The application relates to the technical field of mobile communication, and provides a fraud user early warning method, a fraud user early warning device, electronic equipment and a storage medium, wherein the fraud user early warning method comprises the following steps: acquiring operation domain data and service domain data of a user to be analyzed; inputting the operation domain data and the business domain data into a human-evidence separation user prediction model to obtain a prediction result output by the human-evidence separation user prediction model; the human license separation user prediction model is used for determining whether user information is consistent with certificate information or not; if the prediction result is that the user to be analyzed belongs to the person and evidence separation user, acquiring the communication characteristics of the person and evidence separation user; inputting the communication characteristics of the person and certificate separation users into the fraud user identification model to obtain fraud early warning levels output by the fraud user identification model; wherein the fraud user identification model is used to predict fraud levels. The application can improve the accuracy of fraud user prediction, is convenient for intercepting malicious numbers according to the fraud early warning level, and can further improve the efficiency of fraud early warning.

Description

Fraud user early warning method and device, electronic equipment and storage medium
Technical Field
The application relates to the technical field of mobile communication, in particular to a fraud user early warning method, a fraud user early warning device, electronic equipment and a storage medium.
Background
In recent years, telecommunication fraud events are frequent, cause great social hazards, and related prevention and treatment work is highly valued.

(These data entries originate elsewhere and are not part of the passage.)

/-- The first entries stand at the lowest cell that is not 0, and hold its value. -/
theorem Memory.head_eq_of_get_eq {k k' : Nat} {v v' : Int} {rest rest' : Memory}
    (hm : Memory.wf ((k, v) :: rest) = true) (hm' : Memory.wf ((k', v') :: rest') = true)
    (hget : ∀ a, Memory.get ((k, v) :: rest) a = Memory.get ((k', v') :: rest') a) : k = k' ∧ v = v' := by
  obtain ⟨hv, -⟩ := Memory.wf_cons.1 hm
  obtain ⟨hv', -⟩ := Memory.wf_cons.1 hm'
  have hk : Memory.get ((k', v') :: rest') k = v := (hget k).symm.trans (Memory.get_cons_same k v rest)
  have hk' : Memory.get ((k, v) :: rest) k' = v' := (hget k').trans (Memory.get_cons_same k' v' rest')
  obtain rfl : k = k' :=
    Nat.le_antisymm (Memory.le_of_get_ne_zero hm (hk' ▸ hv')) (Memory.le_of_get_ne_zero hm' (hk ▸ hv))
  exact ⟨rfl, hk.symm.trans (Memory.get_cons_same k v' rest')⟩

/-- Behind the same first entry the rests read alike: as 0 at its address, and as the whole lists elsewhere. -/
theorem Memory.get_rest_eq {k : Nat} {v : Int} {rest rest' : Memory} (hm : Memory.wf ((k, v) :: rest) = true)
    (hm' : Memory.wf ((k, v) :: rest') = true)
    (hget : ∀ a, Memory.get ((k, v) :: rest) a = Memory.get ((k, v) :: rest') a) (a : Nat) :
    Memory.get rest a = Memory.get rest' a := by
  obtain ⟨-, habove, -⟩ := Memory.wf_cons.1 hm
  obtain ⟨-, habove', -⟩ := Memory.wf_cons.1 hm'
  by_cases ha : k = a
  · subst ha
    rw [Memory.get_of_all_above habove, Memory.get_of_all_above habove']
  · rw [← Memory.get_cons_other v rest ha, hget, Memory.get_cons_other v rest' ha]

theorem Memory.get_head_ne_get_nil {k : Nat} {v : Int} {rest : Memory} (hm : Memory.wf ((k, v) :: rest) = true) :
    Memory.get ((k, v) :: rest) k ≠ Memory.get [] k := by
  obtain ⟨hv, -⟩ := Memory.wf_cons.1 hm
  rwa [Memory.get_cons_same]

/-- Settles O8, entry by entry: the first entries are equal, and behind them the rests read alike. -/
theorem canonicalMemoryIsItsContents : Obligations.CanonicalMemoryIsItsContents := by
  intro m m' hm hm' hget
  induction m generalizing m' with
  | nil =>
    cases m' with
    | nil => rfl
    | cons x' rest' => exact absurd (hget x'.1).symm (Memory.get_head_ne_get_nil hm')
  | cons x rest ih =>
    cases m' with
    | nil => exact absurd (hget x.1) (Memory.get_head_ne_get_nil hm)
    | cons x' rest' =>
      obtain rfl : x = x' := Prod.ext_iff.2 (Memory.head_eq_of_get_eq hm hm' hget)
      obtain ⟨-, -, hrest⟩ := Memory.wf_cons.1 hm
      obtain ⟨-, -, hrest'⟩ := Memory.wf_cons.1 hm'
      rw [ih rest' hrest hrest' (Memory.get_rest_eq hm hm' hget)]

end Sys2Proof.Machine
end

section
/-! Every run ends (40_execution_cycle.md R86, R87; 10_state.md R24; log entry 7), and so do the host model's runs
(70_reset_and_hazards.md R151). -/

namespace Sys2Proof.Machine

/-- Each step but the last moves pc on by 4 within the array. -/
theorem exists_runLoop_eq_some {fuel : Nat} {s : State} (hfuel : (s.params.memCells - s.pc) / 4 + 1 ≤ fuel) :
    ∃ t, runLoop fuel s = some t := by
  induction fuel generalizing s with
  | zero => omega
  | succ fuel ih =>
    by_cases hst : s.st = .running
    case neg => exact ⟨s, runLoop_stopped hst _⟩
    obtain ⟨s', hs'⟩ := stepUnder_running (u := true) hst
    rw [runLoop_running hst hs']
    by_cases hst' : s'.st = .running
    · obtain ⟨hpc, hlt, -⟩ := (pcAdvancesByFourOrStays true s s' hs').1 hst'
      refine ih ?_
      rw [stepUnder_params hs', hpc]
      omega
    · exact ⟨s', runLoop_stopped hst' _⟩

theorem exists_hostRun_eq_some {fuel : Nat} {s : State} (hfuel : (s.params.memCells - s.pc) / 4 + 1 ≤ fuel) :
    ∃ r t, hostRun fuel s = some (r, t) := by
  cases hst : s.st with
  | faulted => exact ⟨_, _, hostRun_faulted hst fuel⟩
  | halted => exact ⟨_, _, hostRun_halted hst fuel⟩
  | running =>
    obtain ⟨t, ht⟩ := exists_runLoop_eq_some (s := { s with runCount := 0 }) hfuel
    exact ⟨_, t, (hostRun_eq_some hst).2 ⟨ht, rfl⟩⟩

/-- A run that was seen to end is seen to end so by every longer observation. -/
theorem hostRun_mono {fuel fuel' : Nat} (hle : fuel ≤ fuel') {s t : State} {r : HostResult}
    (h : hostRun fuel s = some (r, t)) : hostRun fuel' s = some (r, t) := by
  cases hst : s.st with
  | faulted => rwa [hostRun_faulted hst] at h ⊢
  | halted => rwa [hostRun_halted hst] at h ⊢
  | running =>
    rw [hostRun_eq_some hst, runLoop_eq_some] at h ⊢
    obtain ⟨⟨k, hk, hend⟩, hr⟩ := h
    exact ⟨⟨k, hk.trans hle, hend⟩, hr⟩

Telephone fraud is a criminal behavior with huge social harm and high incidence, fraud telephone is impersonated by other people to maliciously cheat property, social stability is affected, and the telephone fraud increasingly presents the characteristics of variability, antagonism and the like along with the application of new technology. At present, a user marks a fraud phone through a mobile phone marking function, so that a service end can establish a fraud number marking library according to the marked fraud phone service end and remind the user of an incoming call according to the fraud number marking library, however, the method has the following defects:
the data is not comprehensive enough: each party independently establishes a fraud number marking library, and because of limited user groups, the situation that the number marking is incomplete exists, and telecommunication fraud and harassment are difficult to comprehensively prevent.

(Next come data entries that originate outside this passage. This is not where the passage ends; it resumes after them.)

/-- A frame that an entry accepts: the entry is FRESH with the frame's sequence and decoded fields, its age timer
restarted, its heard mark set, and counts the frame, the gap modulo 16 in FRESH or LATE, and the clamped fields;
no other entry changes. When the frame sets the heard mark and every required entry is then heard, a SILENT link is
JOINED with its join wait stopped, and PEERS_MISSING of a JOINED link becomes inactive; in every other case the link
state, the join wait and PEERS_MISSING stay, and the mute timer and the failure count stay in all. The arrival then
starts what the table of R34 gives for the entry; where it goes to two blocks, their order is the model's (log entry 9).
The decoded fields of each entry, with the number of clamped ones: a value outside its range takes the nearest
end of it, an absent code and an echo above 15 give absent, the ABS byte gives its two lowest bits, and the offset
is carried plus 2. -/
def Obligations.EntriesAcceptNewFrames : Prop :=
  (∀ (s : State) (e : EntryName) (f : Frame), f.payload.length = payloadLength e →
    f.sender = (s.binding e).sender →
    let x := s.topics.get e
    let t := s.offerEntry e f
    let judged := x.freshness = .fresh ∨ x.freshness = .late
    let recomputed (u v : State) : Prop :=
      (u.selector.latch = .latched → v = u) ∧
        (u.selector.latch = .opened →
          v = (u.setSelector { u.selector with load := some u.loadRecord }).drawBudget)
    let echoed (c : Consumer) (u v : State) : Prop :=
      v.publisher.track c = (u.publisher.track c).arrival (u.topics.echo c) ∧
        (∀ d, d ≠ c → v.publisher.track d = u.publisher.track d) ∧
        u.monitor.faults.onlyFault v.monitor.faults (silentFault c)
          (decide ((v.publisher.track c).status = .silent)) ∧
        u.link.onlyOffers v.link ∧ u.onlyChanges v [.link, .publisher, .monitor]
    ¬(judged ∧ x.lastSeq = some f.seq) →
    (t.topics.get e).freshness = .fresh ∧ (t.topics.get e).lastSeq = some f.seq ∧
      (t.topics.get e).fields = (decodePayload e f.payload).1 ∧
      (t.topics.get e).acceptedAt = some s.now ∧ (t.topics.get e).heard = true ∧
      (t.topics.get e).accepted = bump x.accepted ∧
      (∀ last, judged → x.lastSeq = some last →
        (t.topics.get e).missed = min 65535 (x.missed + ((16 + f.seq.toNat - last.toNat - 1) % 16))) ∧
      (¬judged → x.missed ≤ 65535 → (t.topics.get e).missed = x.missed) ∧
      (t.topics.get e).clampedFields = min 65535 (x.clampedFields + (decodePayload e f.payload).2) ∧
      (∀ e', e' ≠ e → t.topics.get e' = s.topics.get e') ∧
      (x.heard = false → s.link.state = .silent →
        (∀ e', (s.binding e').required = true → (t.topics.get e').heard = true) →
        t.link.state = .joined ∧ t.link.joinWaitEnds = none) ∧
      (x.heard = false → s.link.state = .joined →
        (∀ e', (s.binding e').required = true → (t.topics.get e').heard = true) →
        t.conditionActive .peersMissing = false) ∧
      (let missing := ∃ e', (s.binding e').required = true ∧ (t.topics.get e').heard = false
       (x.heard = true ∨ s.link.state ≠ .silent ∨ missing →
         t.link.state = s.link.state ∧ t.link.joinWaitEnds = s.link.joinWaitEnds) ∧
       (x.heard = true ∨ s.link.state ≠ .joined ∨ missing →
         t.conditionActive .peersMissing = s.conditionActive .peersMissing)) ∧
      t.link.muteEnds = s.link.muteEnds ∧ t.link.failures = s.link.failures ∧ t.link.wire = s.link.wire ∧
      (e = .wheelSpeeds → s.conditionsTrue → t.conditionActive .speedLost = false) ∧
      s.onlyChanges t
        [.link, .topics, .selector, .estimator, .grip, .brake, .publisher, .monitor, .responder] ∧
      ∃ u : State, u.topics = s.topics.set e (t.topics.get e) ∧
        s.onlyChanges u [.link, .topics, .publisher, .monitor] ∧ s.publisher.onlyAwaits u.publisher ∧
        (x.heard = true → x.freshness ≠ .stale → u = s.setTopics u.topics) ∧
        (e = .inertialRates → t = u.estimate .a) ∧
        (e = .inertialLean →
          (u.topics.inertialRates.freshness = .fresh ∨ u.topics.inertialRates.freshness = .late → t = u) ∧
          (u.topics.inertialRates.freshness = .never ∨ u.topics.inertialRates.freshness = .stale →
            t = u.estimate .b)) ∧
        (e = .wheelSpeeds → t = u.latchArrival.windowArrival) ∧
        (e = .suspensionState → recomputed u t) ∧
        (e = .dashSelect → ∃ v, recomputed u v ∧ t = v.requestArrival.testAdoption) ∧
        (e = .engineState → ∃ v, echoed .engine u v ∧ t = v.testAdoption) ∧
        (e = .brakeState → ∃ v, echoed .brake u v ∧ t = v.absArrival) ∧
        (e = .inertialAccel → t = u)) ∧
  (∀ p : List Byte,
    let byte (i : Nat) : Nat := (p.getD i 0).toNat
    let word (i : Nat) : Nat := 256 * byte i + byte (i + 1)
    let field (absent : Prop) [Decidable absent] (lo hi raw : Int) : List (Option Int) × Nat :=
      if absent then ([none], 0)
      else ([some (max lo (min hi raw))], if raw < lo ∨ hi < raw then 1 else 0)
    let u16 (hi : Int) (i : Nat) := field (word i = 0xFFFF) 0 hi (word i)
    let i16 (bound : Int) (i : Nat) :=
      field (word i = 0x8000) (-bound) bound (if word i < 0x8000 then word i else (word i : Int) - 0x10000)
    let u8 (lo hi : Int) (i : Nat) := field (byte i = 0xFF) lo hi (byte i)
    let echo (i : Nat) := field (15 < byte i) 0 15 (byte i)
    let offset (i : Nat) := field (byte i = 0xFF) (-2) 2 ((byte i : Int) - 2)
    let abs (i : Nat) : List (Option Int) × Nat :=
      if byte i = 0xFF then ([none, none], 0)
      else ([some (byte i % 2), some (byte i / 2 % 2)], if 4 ≤ byte i then 1 else 0)
    let all (l : List (List (Option Int) × Nat)) : List (Option Int) × Nat :=
      (l.flatMap Prod.fst, (l.map Prod.snd).sum)
    decodePayload .wheelSpeeds p = all [u16 9000 0, u16 9000 2] ∧
      decodePayload .inertialRates p = all [i16 1500 0, i16 1500 2] ∧
      decodePayload .inertialAccel p = all [i16 2000 0] ∧
      decodePayload .inertialLean p = all [i16 650 0, u8 0 100 2] ∧
      decodePayload .engineState p = all [u16 3000 0, u16 3000 2, u8 0 6 4, echo 5] ∧
      decodePayload .brakeState p = all [u16 2000 0, u16 2000 2, u16 2000 4, u16 2000 6, abs 8, echo 9] ∧
      decodePayload .suspensionState p = all [u16 300 0] ∧
      decodePayload .dashSelect p = all [u8 1 4 0, u8 0 3 1, offset 2])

Data authenticity cannot be guaranteed: the phenomenon of malicious marking and marking errors exists in the fraud number marking library of each party due to no limitation on the use user, user error and the like; there may be a possibility that owners or operators of the respective fraud number tag libraries conduct a transaction for interests with lawbreakers to tamper with the tag data for interests of themselves, and there is a problem in authenticity of the data.
Only post-reminding, not pre-defense: the number type reminding and the post reminding can only be carried out after the user accesses the telephone, and the determined malicious number cannot be intercepted in advance.
The current method of fraud number marking is inefficient due to the above-mentioned drawbacks.
Disclosure of Invention
The embodiment of the application provides a fraud user early warning method, a fraud user early warning device, electronic equipment and a storage medium, which are used for solving the problem of low efficiency of the current fraud early warning.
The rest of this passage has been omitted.